The recent 1st District Appellate Court case of Andersen Law LLC v. 3 Build Construction, LLC, 2019 IL App (1st) 181575-U, examines among other topics, what constitutes a transferable asset under Illinois’s Fraudulent Transfer Act, 740 ILCS 160/1, et seq., and the pleading requirements to successfully allege the continuation exception to the general rule of no successor liability.

The plaintiffs’ IFTA claims were based on allegations that former members of the LLC debtors’ systematically raided company bank accounts and formed a new business entity to evade a money judgment.

A colorable IFTA claim — whether it sounds in actual or constructive fraud — requires a creditor-debtor relationship. It also requires the plaintiff to allege a transferor an identifiable asset.

Here, the court found the plaintiffs failed to allege either a debtor-creditor relationship between the judgment creditor and the individual LLC members or a transfer of debtor assets. The plaintiffs’ failure to allege that the debtor made transfers without receiving a reasonably equivalent value in exchange for the transfer also doomed their constructive fraud complaint count.

Next, the court jettisoned the plaintiffs’ actual fraud claims under IFTA section 5(a)(1). In an actual fraud claim, the plaintiff must show a specific intent to defraud a creditor. This section goes on to list some 11 “badges” of fraud ranging from whether the transfer was concealed, to whether the transferee was a corporate insider, to whether a transfer encompassed the bulk of a debtor’s assets. 740 ILCS 160/5(b)

The plaintiffs’ allegation that the transfers were fraudulent because they occurred within a year of the judgment or went to pay members’ personal expenses were deemed too conclusory to satisfy the pleading requirements for an IFTA actual fraud claim.

The court then rejected the plaintiffs’ IFTA section 6(a) (which governs claims arising before a transfer) claim based on the debtors forming a new corporation and diverting debtors’ business opportunities to that new entity.

An IFTA claim requires a transfer. The statute defines a “transfer” as “every mode… of disposing of or parting with an asset or an interest in an asset…” 740 ILCS 160/2(l).

“Asset” is defined as “property of a debtor” while “property,” in turn, means anything that may be the subject of ownership. 740 ILCS 160/2(b), (j).

But a transfer is not made until the debtor acquires rights in the asset transferred.

The court held the plaintiffs did not allege an asset or a transfer under the IFTA. Following Illinois case precedent, the court found that unfulfilled business opportunities were not transferrable assets under the statute.

Finally, the court rejected the plaintiffs’ successor liability claim.
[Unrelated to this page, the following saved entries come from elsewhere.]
/-- CONVERSION_COMPLETE of a torque input, good or failed, sets τ and the torque-high flag from the values then held. A good
LINE_PRESSURE sets p, with the derate flag and the overpressure condition of the band. A chamber input, good or failed, gives p_ch
and the blind flag from the inputs then valid (one value, the half-up mean of two, the median of three; with none p_ch is held);
its loss raises CHAMBER_DEGRADED, and a change of the blind flag decides the screw state. -/
def Obligations.TorqueLineAndChamberSamplesTaken : Prop :=
  ∀ s i (raw : BitVec 12), s.converting = some i → s.scanned i = true →
    let c := s.inCfg i
    let f := c.function
    let good : Prop := c.rawMin ≤ raw.toNat ∧ raw.toNat ≤ c.rawMax
    (f = .torqueA ∨ f = .torqueB →
      let inputs := s.inputs.set i
        (if good then ⟨scaledValue c raw.toNat, .good, .stopped⟩
          else if (s.inRec i).state = .failed then s.inRec i
          else { s.inRec i with state := .failed, holdTimer := s.timer s.cfg.inputHoldTime })
      let tau := clampToNat 0 2000
        ({ s with inputs := inputs }.inputSum .torqueA + { s with inputs := inputs }.inputSum .torqueB)
      ∃ t, exec (.conversionComplete raw) s = .next t ∧ t.drive.tau = tau ∧ t.drive.torqueHigh = decide (s.cfg.tauHigh ≤ tau) ∧
      Settled
        { s with
          converting := s.nextScanned i
          inputs := inputs
          drive := { s.drive with
            tau := tau
            torqueHigh := decide (s.cfg.tauHigh ≤ tau)
            stallPresent := t.drive.stallPresent
            stallTimer := t.drive.stallTimer } } t) ∧
    (f = .linePressure → good →
      let p := clampToNat 0 65535 (scaledValue c raw.toNat)
      ∃ t, exec (.conversionComplete raw) s = .next t ∧ t.grout.derate = decide (t.grout.capLo < p) ∧
        t.grout.opPresent = decide (t.grout.capHi + s.cfg.opMargin ≤ p) ∧
        Settled
          { s with
            converting := s.nextScanned i
            inputs := s.inputs.set i ⟨scaledValue c raw.toNat, .good, .stopped⟩
            grout := { s.grout with pressure := p, pressureValid := true } } t) ∧
    (isChamber f = true →
      let p := clampToNat 0 65535 (scaledValue c raw.toNat)
      let others := s.muck.otherValues f
      let screwDecided (t : State) : Prop := t.muck.blind ≠ s.muck.blind → s.holds .screw → s.faults.screw = none →
        s.events.stopped = false → s.table.mode = .excavate ∨ s.table.mode = .build →
        t.muck.state = if t.muck.blind then .blind else .running
      let stands (t : State) : Prop := (∀ g, g ≠ f → t.muck.chamber g = s.muck.chamber g) ∧
        (t.muck.blind = s.muck.blind → t.muck.state = s.muck.state) ∧ t.muck.mMeas = s.muck.mMeas ∧
        t.muck.integ = s.muck.integ ∧ t.drive = s.drive ∧ t.shoe = s.shoe ∧ t.adv.ring = s.adv.ring ∧ t.faults = s.faults
      (good → ∃ t, exec (.conversionComplete raw) s = .next t ∧ t.muck.chamber f = .valid p ∧ t.muck.blind = false ∧
        t.muck.pCh = (match others with
          | [] => p
          | [x] => (p + x + 1) / 2
          | x :: y :: _ => max (min p x) (min (max p x) y)) ∧
        t.inRec i = ⟨scaledValue c raw.toNat, .good, .stopped⟩ ∧ screwDecided t ∧ stands t) ∧
      (¬good → ∃ t, exec (.conversionComplete raw) s = .next t ∧ t.muck.chamber f = .failed ∧
        t.muck.blind = decide (others = []) ∧
        t.muck.pCh = (match others with
          | [] => s.muck.pCh
          | [x] => x
          | x :: y :: _ => (x + y + 1) / 2) ∧
        t.inRec i = (if (s.inRec i).state = .failed then s.inRec i
          else { s.inRec i with state := .failed, holdTimer := .stopped }) ∧
        (s.muck.chamber f ≠ .failed →
          t.events.flags &&& EventFlag.chamberDegraded.mask = EventFlag.chamberDegraded.mask) ∧
        screwDecided t ∧ stands t))

/-- CONVERSION_COMPLETE out of range: the value is held, a first failure makes the input FAILED and starts its hold timer, and the
owner's valid flag is cleared; the conversion of an input that has left the scan delivers nothing. -/
def Obligations.FailedSampleHoldsValue : Prop :=
  ∀ s i (raw : BitVec 12), s.converting = some i →
    (s.scanned i = true → ¬((s.inCfg i).rawMin ≤ raw.toNat ∧ raw.toNat ≤ (s.inCfg i).rawMax) →
      let inputs := s.inputs.set i
        (if (s.inRec i).state = .failed then s.inRec i
          else { s.inRec i with state := .failed, holdTimer := s.timer s.cfg.inputHoldTime })
      ((s.inCfg i).function = .stroke →
        Gives (.conversionComplete raw) s
          { s with
            converting := s.nextScanned i
            inputs := inputs
            adv := { s.adv with strokeValid := false } }) ∧
      ((s.inCfg i).function = .groupPressure →
        Gives (.conversionComplete raw) s
          { s with
            converting := s.nextScanned i
            inputs := inputs
            thrust := { s.thrust with pressureValid := false } }) ∧
      ((s.inCfg i).function = .linePressure →
        Gives (.conversionComplete raw) s
          { s with
            converting := s.nextScanned i
            inputs := inputs
            grout := { s.grout with pressureValid := false } })) ∧
    (s.scanned i = false →
      Gives (.conversionComplete raw) s { s with converting := s.nextScanned i })

/-! ## Faults of the jobs -/

/-- Each timer expiry that raises a fault fills an empty record with its cause and value and puts the job in FAULT, and counts the
fault in a held record: the input hold time, the drive and screw stalls, the two overpressures, the retract and extend timeouts,
the blocked line and the lost speed feedback. A first THRUST fault publishes CLAIM with CLEAR, whatever the shoe state was. That a
job enters FAULT in SILENT too is the model's reading of R160 over R72 and R86 (DEDUCED, unsafe: log entry 45), and that the
overpressure timers and the drive stall timer still run there is log entry 18 (DEDUCED, unsafe). -/
def Obligations.ExpiriesRaiseFaults : Prop :=
  ∀ s,
    (s.drive.stallTimer.on = true → Raises .driveStallTimerExpiry s .drive .stall s.drive.tau) ∧
    (s.thrust.opTimer.on = true → Raises .thrustOverpressureExpiry s .thrust .overpressure s.thrust.pressure) ∧
    (s.shoe.retract.on = true → Raises .retractTimerExpiry s .thrust .retractTimeout s.adv.stroke) ∧
    (s.shoe.extend.on = true → Raises .extendTimerExpiry s .thrust .extendTimeout s.thrust.pressure) ∧
    (s.grout.blockedTimer.on = true → Raises .blockedTimerExpiry s .grout .lineBlocked s.grout.rate) ∧
    (s.grout.opTimer.on = true → Raises .groutOverpressureExpiry s .grout .overpressure s.grout.pressure) ∧
    (s.muck.stallTimer.on = true → Raises .screwStallTimerExpiry s .screw .screwStall s.muck.nOut) ∧
    (s.muck.fbTimer.on = true → Raises .feedbackTimerExpiry s .screw .inputLost s.muck.nS) ∧
    ∀ i, (s.inRec i).holdTimer.on = true →
      ((s.inCfg i).function = .stroke ∨ (s.inCfg i).function = .groupPressure →
        Raises (.inputHoldExpiry i) s .thrust .inputLost (s.inRec i).value) ∧
      ((s.inCfg i).function = .linePressure → Raises (.inputHoldExpiry i) s .grout .inputLost (s.inRec i).value) ∧
      ((s.inCfg i).function = .torqueA ∨ (s.inCfg i).function = .torqueB →
        Raises (.inputHoldExpiry i) s .drive .inputLost (s.inRec i).value)

/-! ## Evaluations -/

/-- DRIVE_EVALUATION: the state decision of R59 to R63, then the setpoint step, the torque mean and trim, the command and the
pending duty, each from the state the step before left. -/
def Obligations.DriveEvaluated : Prop :=
  ∀ s, s.drive.evalTimer.on = true →
    let d := s.drive
    let runs := s.table.mode = .excavate ∧ 0 < s.setpoint.speed
    let rest := d.nSet = 0 ∧ d.nFb < s.cfg.zeroBand
    let state : DriveState := match d.state with
      | .off => if runs ∧ s.events.stopped = false then .ready else .off
      | .ready =>
        if s.events.stopped = true ∨ ¬runs then .off
        else if s.cfg.quorum ≤ s.contributingDrives.length then .running else .ready
      | .running =>
        if s.events.stopped = true ∨ ¬runs ∨ s.contributingDrives.length < s.cfg.quorum then .stopping
        else if s.setpoint.dir ≠ d.dir then .reversing else .running
      | .stopping => if rest then .off else .stopping
      | .reversing => if s.events.stopped = true then .stopping else if rest then .ready else .reversing
      | .fault => .fault
    let dir : Direction :=
      if (d.state = .off ∨ d.state = .ready ∨ d.state = .reversing) ∧ (state = .ready ∨ state = .running) then s.setpoint.dir
      else d.dir
    let before := if d.state = .ready ∧ state = .running then 0 else d.nSet
    let target := if state = .running then s.setpoint.speed else 0
    let nSet := if state = .fault then before
      else stepToward before target (if s.events.stopped then s.cfg.stopStep else s.cfg.rampStep)
    let mean := if s.contributingDrives.length = 0 then d.tauMean
      else halfUpMean (s.contributingDrives.map (·.tau)).sum s.contributingDrives.length
    let trim := if state = .running then trimOf s.cfg mean d.tau else 0
    let cmd := match state with
      | .running => clampToNat 0 s.cfg.speedMax (nSet + trim)
      | .stopping | .reversing => nSet
      | .off | .ready | .fault => 0
    ∃ t, exec .driveEvaluation s = .next t ∧
      t.drive = { d with
        state := state, dir := dir, nSet := nSet, tauMean := mean, trim := trim, cmd := cmd
        stallPresent := t.drive.stallPresent, stallTimer := t.drive.stallTimer
        evalTimer := s.timer s.cfg.evalDrive } ∧
      Settled (writeDuty .driveSpeedOut (dutyOf cmd s.cfg.nFullScale) { s with drive := t.drive }) t

/-- THRUST_EVALUATION: the conditions in force and the regime, the hold force, share and pressure, in PUSH the push force and
pressure, and outside FAULT the target, the setpoint step, the seated flag and the valve duties; in FAULT these stand. -/
def Obligations.ThrustEvaluated : Prop :=
  ∀ s, s.thrust.evalTimer.on = true →
    let u := s.thrust
    let causes := s.holdConditions
    let regime := regimeOf s.table.mode causes
    let fReq := roundHalfUp (s.table.pRef * s.cfg.faceArea * s.cfg.holdMargin) 1000000
    let share := if s.engagedCount = 0 then u.share else roundHalfUp fReq s.engagedCount
    let pHold := clampNat s.cfg.pHoldMin s.cfg.pCeiling (roundHalfUp (share * 1000) s.cfg.pistonArea)
    let f0 := pushForce s.cfg s.setpoint
    let f := if causes.torqueDerate then truncated (f0 * s.cfg.derate) 1000 else f0
    let raw := roundHalfAway (f * 1000) s.cfg.pistonArea
    let pPush := if regime = .push then clampToNat s.cfg.pFloor s.cfg.pCeiling raw else u.pPush
    let drives := (s.shoe.state = .engaged ∨ s.shoe.state = .claiming) ∧ s.faults.thrust = none
    let pSet :=
      if ¬drives then u.pSet
      else if regime = .push then stepToward u.pSet pPush s.cfg.rampDp
      else if u.seated = true ∧ pHold < u.pSet then pHold
      else stepToward u.pSet pHold s.cfg.rampDp
    let target : ThrustTarget :=
      if s.faults.thrust.isSome then u.target
      else if ¬drives then .none
      else if regime = .push then .push pPush else .hold pHold
    let seated : Bool :=
      if s.faults.thrust.isSome then u.seated
      else decide (drives ∧ regime ≠ .push ∧ (u.seated = true ∨ pSet ≤ pHold))
    let e := { s with thrust := { u with
      causes := causes
      regime := regime
      target := target
      seated := seated
      force := if regime = .push then f else u.force
      pPush := pPush
      floorClamp := decide (regime = .push ∧ raw < s.cfg.pFloor)
      ceilClamp := decide (regime = .push ∧ (s.cfg.pCeiling : Int) < raw)
      fReq := fReq
      share := share
      pHold := pHold
      pSet := pSet
      evalTimer := s.timer s.cfg.evalThrust } }
    let after := if drives then writeDuty .thrustRetract 0 (writeDuty .thrustExtend (dutyOf pSet s.cfg.pFull) e) else e
    exec .thrustEvaluation s = .next (finish after) ∧ Settled after (finish after)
The plaintiffs alleged the debtors’ members formed a new business entity for the purpose of avoiding the judgment.

The general rule is that a corporation that purchases the assets of another business is not liable for the debts or liabilities of the purchased corporation. An exception to this rule applies where the purchaser is a mere continuation of the seller.

To invoke the continuation exception, the plaintiff must show the purchasing corporation maintains the same or similar management and ownership as the purchased entity.

The test is whether there is a continuation of the selling business’s entity; not merely a continuation of the seller’s business. A commonality among the seller and buyer businesses’ officers, directors, and stock are the key ingredients of a continuation.

The court found the plaintiffs’ continuation exception arguments lacking. The plaintiffs failed to allege a purchase or transfer of the corporate debtors’ assets or stock by or to the new entity. And while the plaintiffs did allege some common management between the corporate debtors and the new entity, the plaintiffs failed to allege a commonality of stock between the companies.

Case lessons

A conjectural business expectancy is not tangible enough to constitute a transferable asset under IFTA;

A creditor’s attempt to impute a corporate judgment to individual shareholders is improper in a post-judgment fraudulent transfer case. Instead, the creditor should file a separate action against the individual shareholders for breach of fiduciary duty, usurpation of corporate opportunities, piercing the corporate veil or similar theories. Finally, an identify of ownership between former and successor corporation is a key element to invoke the continuation exception to rule of no successor liability.